Surfin (surface-associated interspersed) genes are present in all human malaria parasites but to a much greater degree in the P. ovale variants, with 125 genes in P. ovale wallikeri and 50 genes in P. ovale curtisi. They mostly have a subtelomeric location and usually appear within or adjacent to pir/oir genes. The polymorphic proteins encoded by these genes are transmembrane proteins that are exposed on the surface of both the infected erythrocyte and the merozoite (Winter et al. 2005). As with SICAvar proteins in P. knowlesi and PfEMP1 proteins in P. falciparum, SURFIN proteins contain several copies of a tryptophan-rich domain in the cytoplasmic region, known as WRD, the function of which is unknown. In SURFIN proteins, the WRD consists of three blocks: a WRD-A block of 40–60 aa, and two WRD-b blocks of 40–50 aa. The comparative analysis of the conserved sequences in the WRD domain allows us to conclude that SURFIN proteins have an evolutionary origin common to the PfEMP1 and SICAvar proteins (Frech and Chen 2013). On the other hand, an analysis of the modification in the WRD domain expression of these proteins reveals the fundamental role they play in transport from the parasite-derived membranous structures established in the infected red blood cell cytoplasm (called Maurer’s clefts) to the membranes (Kagaya et al. 2015).

Conclusion

Eradicating malaria has become one of the key challenges facing the World Health Organization.

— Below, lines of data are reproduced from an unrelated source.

/-- What the decoder of an entry makes of the bytes of its stream. -/
def decodeStream (s : State) (e : Placed) (b : List Byte) : Expanded :=
  expand (tgetD (s.core e.loc.core).dicts (decoderColumn e.loc.tile) []) (b.length + 1) b []

/-! ## The end of a load (R223, R225) -/

/-- Threads held by another load try again (R224). -/
def releaseLoads (s : State) : State :=
  release s fun tid _ r => r = .load && !(s.clusters.any fun (_, c) => c.handles.any fun (_, x) =>
    x.state = .loading && x.loader = tid)

/-- The loading thread's CFGLD completes with a value (R223). A handle that is loaded into g0 stays until the program drops it:
the sweep of the handles at the end of a context, which no rule describes, is left out (DESIGN CHOICE, log 90). -/
def finishLoader (s : State) (x : Handle) (v : Word) : State :=
  match s.thread? x.loader with
  | some t => finish x.loader t (.onRegs s t fun y => writeG y (BitVec.ofNat 5 x.dest) v)
  | none => s

/-- A load that CFGDROP stops (R225). -/
def dropLoading (s : State) (cl h : Nat) (x : Handle) : State :=
  let v := graphWord s cl h
  let s := dropShadows s h x
  let s := x.entries.foldl (fun s e => s.modTile e.loc fun t => { t with loading := none }) s
  releaseLoads (freeGraph (finishLoader s x v) cl h x)

/-- A translation fault on a stream: the loading thread's precise trap; nothing of the load stays (R224). -/
def faultLoading (s : State) (cl h : Nat) (x : Handle) (m : Missed) : State :=
  let s := dropShadows s h x
  let s := x.entries.foldl (fun s e => s.modTile e.loc fun t => { t with loading := none }) s
  let s := s.modCluster cl fun c => { c with handles := tdel c.handles h }
  releaseLoads (takeTrap s x.loader (walkCause m.2) (w64 m.1) false)

/-- The number of entries of one copy. -/
def Handle.tableLen (x : Handle) : Nat := if x.duplicate.isSome then x.entries.length / 2 else x.entries.length

/-- A rejection is recorded (R222, R226). -/
def rejectLoad (s : State) (cl h : Nat) (x : Handle) (entry word reason : Nat) : State :=
  s.setHandle cl h { x with dictToks := [], toDecoder := [], heard := [], tokens := [], pendingFail := none, reason := reason, badTile := entry % x.tableLen, badWord := word }

/-- A tile's verdict on what it has received, and where the load stands after it (R226, R235). A tile that rejects while it
holds another handle's shadow (reason 14) drops only what it was taking in; the other handle's shadow stays, and so does the
shadow that an earlier entry of the same image has put into the tile: R47 does not say whose shadow a rejecting tile discards
(DESIGN CHOICE, log 69). -/
def judge (s : State) (cl h : Nat) (x : Handle) (e : Placed) (b : List Byte) : State :=
  let s := s.modTile e.loc fun t => { t with loading := none }
  let ws := wordsOf (b.length / 4) b
  let words := if x.pendingFail.isSome then ws else ws.dropLast
  let crc := if x.pendingFail.isSome then 0 else ws.getLastD 0
  let edge : Bool := 96 ≤ e.loc.tile
  match tileVerdict words crc x.pendingFail edge (oddTile e.loc.tile) with
  | .error (k, r) => rejectLoad s cl h x x.next k r
  | .ok (kind, sw) =>
    let taken := match (s.tile e.loc).shadow with
      | some c => c.handle ≠ h || (e.copyB && c.entry < x.tableLen)
      | none => false
    if nsMem (s.core e.loc.core).retired e.loc.tile then rejectLoad s cl h x x.next 0 13
    else if taken then rejectLoad s cl h x x.next 0 14
    else
      let c : TileCfg := { handle := h, entry := x.next, words := words, sig := crc, kind := kind, switches := sw }
      let s := s.modTile e.loc fun t => { t with shadow := some c }
      let es := x.entries.set x.next { e with cfg := some c }
      let x := { x with entries := es, tokens := [], next := x.next + 1, accepted := x.accepted + 1 }
      let s := s.setHandle cl h x
      if x.duplicate.isSome && x.next = x.tableLen then
        let y := { x with entries := x.entries.take x.tableLen }
        match crossBad (preview s y) y with
        | some (i, k) => rejectLoad s cl h x i k 12
        | none => s
      else s

/-- The tokens on a link of a column's configuration path: link r ends at the tile of row r (R227). -/
def pathToks (s : State) (core col r : Nat) : List Tok := tgetD (s.core core).cfgPath (12 * r + col) []
/-- Change them. -/
def setPath (s : State) (core col r : Nat) (ks : List Tok) : State :=
  s.modCore core fun c => { c with cfgPath := tset c.cfgPath (12 * r + col) ks }

/-- The path of a column holds tokens. -/
def pathBusy (s : State) (core col : Nat) : Bool := (List.range 8).any fun r => pathToks s core col r ≠ []

/-- An entry has tokens that its tile has not taken. -/
def midTile (s : State) (x : Handle) : Bool :=
  x.tokens ≠ [] || (x.entries[x.next]?).any fun e => pathBusy s e.loc.core (decoderColumn e.loc.tile)

/-- The tile of an entry has received all that its stream gives it: its verdict, after which a drop takes effect (R225, R226). -/
def giveVerdict (s : State) (cl h : Nat) (x : Handle) (e : Placed) (b : List Byte) : State :=
  let s := judge s cl h x e b
  match s.handle? cl h with
  | some x => if x.dropping then dropLoading s cl h x else s
  | none => s

/-- A tile or edge node takes a configuration token that has reached its row; after the last it gives its verdict (R46, R226). -/
def takeConfig (s : State) (cl h : Nat) (x : Handle) (e : Placed) (k : Tok) : State :=
  let col := decoderColumn e.loc.tile
  let (target, count, data) := configBytes k
  let old := match (s.tile e.loc).loading with
    | some (n, b) => if n = h && !target.testBit 4 then b else []
    | none => []
  let b := old ++ data.take count
  if configFoul k then
    let s := (List.range 8).foldl (fun s r => setPath s e.loc.core col r []) s
    rejectLoad (s.modTile e.loc fun t => { t with loading := none }) cl h x x.next 0 15
  else if midTile s x then s.modTile e.loc fun t => { t with loading := some (h, b) }
  else giveVerdict s cl h x e b

/-- One movement on the configuration path of the entry that is being loaded: its tile takes the token that has reached its
row; else a token goes one row south, where the link has one of its two slots free; else the decoder sends the next token
(R227). -/
def moveConfig (s : State) (cl h : Nat) (x : Handle) (e : Placed) : State :=
  let core := e.loc.core
  let col := decoderColumn e.loc.tile
  match pathToks s core col e.row with
  | k :: r => takeConfig (setPath s core col e.row r) cl h x e k
  | [] =>
    match (List.range e.row).reverse.find? fun r => pathToks s core col r ≠ [] && (pathToks s core col (r + 1)).length < 2 with
    | some r =>
      let ks := pathToks s core col r
      setPath (setPath s core col r ks.tail) core col (r + 1) (pathToks s core col (r + 1) ++ ks.take 1)
    | none => match x.tokens with
      | k :: ks =>
        if 2 ≤ (pathToks s core col 0).length then s
        else setPath (s.setHandle cl h { x with tokens := ks }) core col 0 (pathToks s core col 0 ++ [k])
      | [] => s

/-- A token of the stream reaches the decoder of its column; with the last one the decoder expands the stream, and its tile's
tokens are ready to go south, or, where there are none, the tile rejects (R46, R226, R227). -/
def hearStream (s : State) (cl h : Nat) (x : Handle) (e : Placed) (k : Tok) (rest : List Tok) : State :=
  let (_, count, data) := configBytes k
  let b := x.heard ++ data.take count
  if configFoul k then rejectLoad s cl h x x.next 0 15
  else if rest ≠ [] then s.setHandle cl h { x with toDecoder := rest, heard := b }
  else
    let v := decodeStream s e b
    let x := { x with toDecoder := [], heard := [], tokens := tokensOf e.row v, pendingFail := v.err }
    let s := s.setHandle cl h x
    if x.tokens = [] then giveVerdict s cl h x e [] else s

/-- TILE_CONFIG_TOKEN: a dictionary token reaches its decoder; or the next tile's stream is read from the image and starts on
its way to the decoder in tokens; or one of these reaches it; or a token of the decoder moves on (R46, R223, R226 to R228). -/
def execTileConfigToken (cl h : Nat) (s : State) : Result :=
  match s.handle? cl h with
  | none => .next s
  | some x =>
    if x.state ≠ .loading ∨ x.reason ≠ 0 then .next s else
    match x.dictToks with
    | (core, col, k) :: r =>
      (match takeDict (tgetD (s.core core).dicts col []) k with
       | some d => .next ((setDict s (core, col) d).setHandle cl h { x with dictToks := r })
       | none => .next (rejectLoad s cl h x 0 0 15))
    | [] =>
      match x.entries[x.next]? with
      | none => .next s
      | some e =>
        if midTile s x then .next (moveConfig s cl h x e) else
        match x.toDecoder with
        | k :: r => .next (hearStream s cl h x e k r)
        | [] => match entryStream s x (loaderUser s x) e with
          | .error m => .next (faultLoading s cl h x m)
          | .ok (b, s) => match tileTokens e.row (b.length + 1) true b with
            | [] => .next (giveVerdict (s.setHandle cl h { x with pendingFail := some (0, 5) }) cl h
                { x with pendingFail := some (0, 5) } e [])
            | ks => .next (s.setHandle cl h { x with toDecoder := ks, heard := [] })

/-- The report of a rejection (R137, R223). -/
def rejectReport (s : State) (tid : Nat) (v : Word) : State :=
  deliverReport s tid { cause := .cfgreject, warning := false, precise := false, engine := 0, tvalue := v, slot := 4 }

/-- LOAD_COMPLETE: every verdict is in; the cross-tile checks (R163), the state, and the end of CFGLD (R223). -/
def execLoadComplete (cl h : Nat) (s : State) : Result :=
  match s.handle? cl h with
  | none => .next s
  | some x =>
    if x.state ≠ .loading ∨ (x.reason = 0 ∧ x.next < x.entries.length) then .next s else
    let cross := if x.reason = 0 then crossBad (preview s x) x else none
    let x := match cross with
      | some (i, k) => { x with reason := 12, badTile := i % x.tableLen, badWord := k }
      | none => x
    let v := graphWord s cl h
    let s := s.setHandle cl h { x with state := if x.reason = 0 then .loaded else .rejected }
    let s := finishLoader s x v
    .next (releaseLoads (if x.reason = 0 then s else rejectReport s x.loader v))

/-! ## CFGSWAP and CFGDROP (R225) -/

/-- CFGSWAP (R225). -/
def execCfgswap (a : GReg) (s : State) : Result :=
  perform s fun s t =>
    match graphOf s t (readG t a) with
    | some (h, x) =>
      let cl := t.lcore / 128
      if x.state ≠ .loaded then trapWith .handle (readG t a)
      else .ok (.onRegs (graphChange (armGraph s cl h) cl h) t id)
    | none => trapWith .handle (readG t a)

/-- The latest launch of a handle has not ended. -/
def launchLive (s : State) (cl h : Nat) : Bool := match s.launch? cl h with
  | some v => v.state ≠ .ended
  | none => false

/-- A handle's launch leaves its queue. -/
def unqueue (s : State) (cl h : Nat) : State :=
  s.modCluster cl fun c => { c with queues := tmap c.queues fun _ q => q.filter fun n => n ≠ h }

/-- A launch that is queued or suspended, or that a wave launch has started, goes with its handle: it leaves its queue, a
pre-emption that it had asked for ends, and who waits for it looks again (log 34). -/
def forgetLaunch (s : State) (cl h : Nat) : State :=
  let s := if ((s.launch? cl h).map Launch.preempting).getD false then preemptDone s else s
  wakeWhere (unqueue s cl h) fun r => r = .launchEnd h || r = .inject h

/-- A handle number that no handle has: that of an active configuration whose handle has been freed. -/
def noHandle : Nat := 1024

/-- The tiles that a loaded handle has swapped already keep their active configurations, which no handle names any more (R225). -/
def orphanTiles (s : State) (h : Nat) (x : Handle) : State :=
  x.entries.foldl (fun s e => s.modTile e.loc fun t => match t.active with
    | some c => if c.handle = h then { t with active := some { c with handle := noHandle } } else t
    | none => t) s

/-- What CFGDROP does to a handle, by state; none where it raises HANDLE (R225). -/
def dropGraph (s : State) (cl h : Nat) (x : Handle) : Option State :=
  match x.state with
  | .loading => some (if midTile s x || x.toDecoder ≠ [] then s.setHandle cl h { x with dropping := true }
      else dropLoading s cl h x)
  | .rejected => some (freeGraph (forgetLaunch (idleGraph (dropShadows s h x) h x) cl h) cl h x)
  | .loaded => some (freeGraph (forgetLaunch (orphanTiles (dropShadows s h x) h x) cl h) cl h x)
  | .active => if launchRuns s cl h then none else some (freeGraph (forgetLaunch (idleGraph s h x) cl h) cl h x)
  | .frozen | .free => none

/-- CFGDROP (R225); a core that it leaves without a configuration may leave its context (R283, log 44). -/
def execCfgdrop (a : GReg) (s : State) : Result :=
  perform s fun s t =>
    match graphOf s t (readG t a) with
    | some (h, x) => match dropGraph s (t.lcore / 128) h x with
      | some s => .ok (.onRegs s t id)
      | none => trapWith .handle (readG t a)
    | none => trapWith .handle (readG t a)

/-! ## Store protection (R232, R233) -/

/-- A tile's graph freezes: tagged tokens, and a marker at every source (R233). -/
def freezeTile (s : State) (l : TileLoc) (c : TileCfg) : State :=
  let cl := l.core / 132
  let s := s.modTile l fun t => { t with tagAll := true }
  match s.handle? cl c.handle with
  | none => s
  | some x =>
    if x.state = .frozen then s else
    let s := s.setHandle cl c.handle { x with state := .frozen }
    if !launchRuns s cl c.handle then s else
    let s := markLaunch s cl c.handle
    match s.launch? cl c.handle with
    | some v => s.setLaunch cl c.handle { v with reloading := true }
    | none => s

In recent years, enough information has been accumulated on the disease, the parasite and the mosquito vectors to understand that only a global approach can put an end to malaria. The programs used so far have made it possible to control the disease in Europe and North America, with a residual number of cases in both regions. But the problem is in those countries where malaria is a real public health problem. This is the case, for example, in the countries of sub-Saharan Africa. In these, it will be necessary to combine all the tools available to science. One of the tools that more knowledge has generated in recent years are the genomics. Knowing and understanding the information derived from genomic analyses of the parasites causing human malaria should make it possible to approach the eradication of the disease from different fronts. The molecular tools used in recent years, such as next-generation sequencing (NGS), make it possible to attack the disease and act at an epidemiological, treatment or diagnostic level. The great depth obtained with the new bioinformatics approaches, which save a great deal of time and facilitate decision-making, must be added. The development of vaccines, the detection of genes associated with drug resistance, or the knowledge of molecular hot spots in the life cycle of the parasite, have to be addressed in the future in a global manner and taking into account the conscientious analysis of the genomics of Plasmodium. Of course, we cannot ensure that control of all aspects of genomics will lead to end malaria transmission. We are not in a position to know whether that knowledge will be sufficient. But we know that it will be necessary in the development of tools that enable rapid and reliable diagnosis, and that allow us to control adaptive parasite processes. Similarly, molecular tools and genomic knowledge of the parasite must become the cornerstone on which to base the development of one or more effective malaria vaccines. The great genetic variability of the parasite, its complex life cycle and the lack of knowledge about the immune response it triggers are the main stumbling blocks for the development of an effective vaccine. But there is no doubt that the difficulties will be minor relying on genomic knowledge of the disease.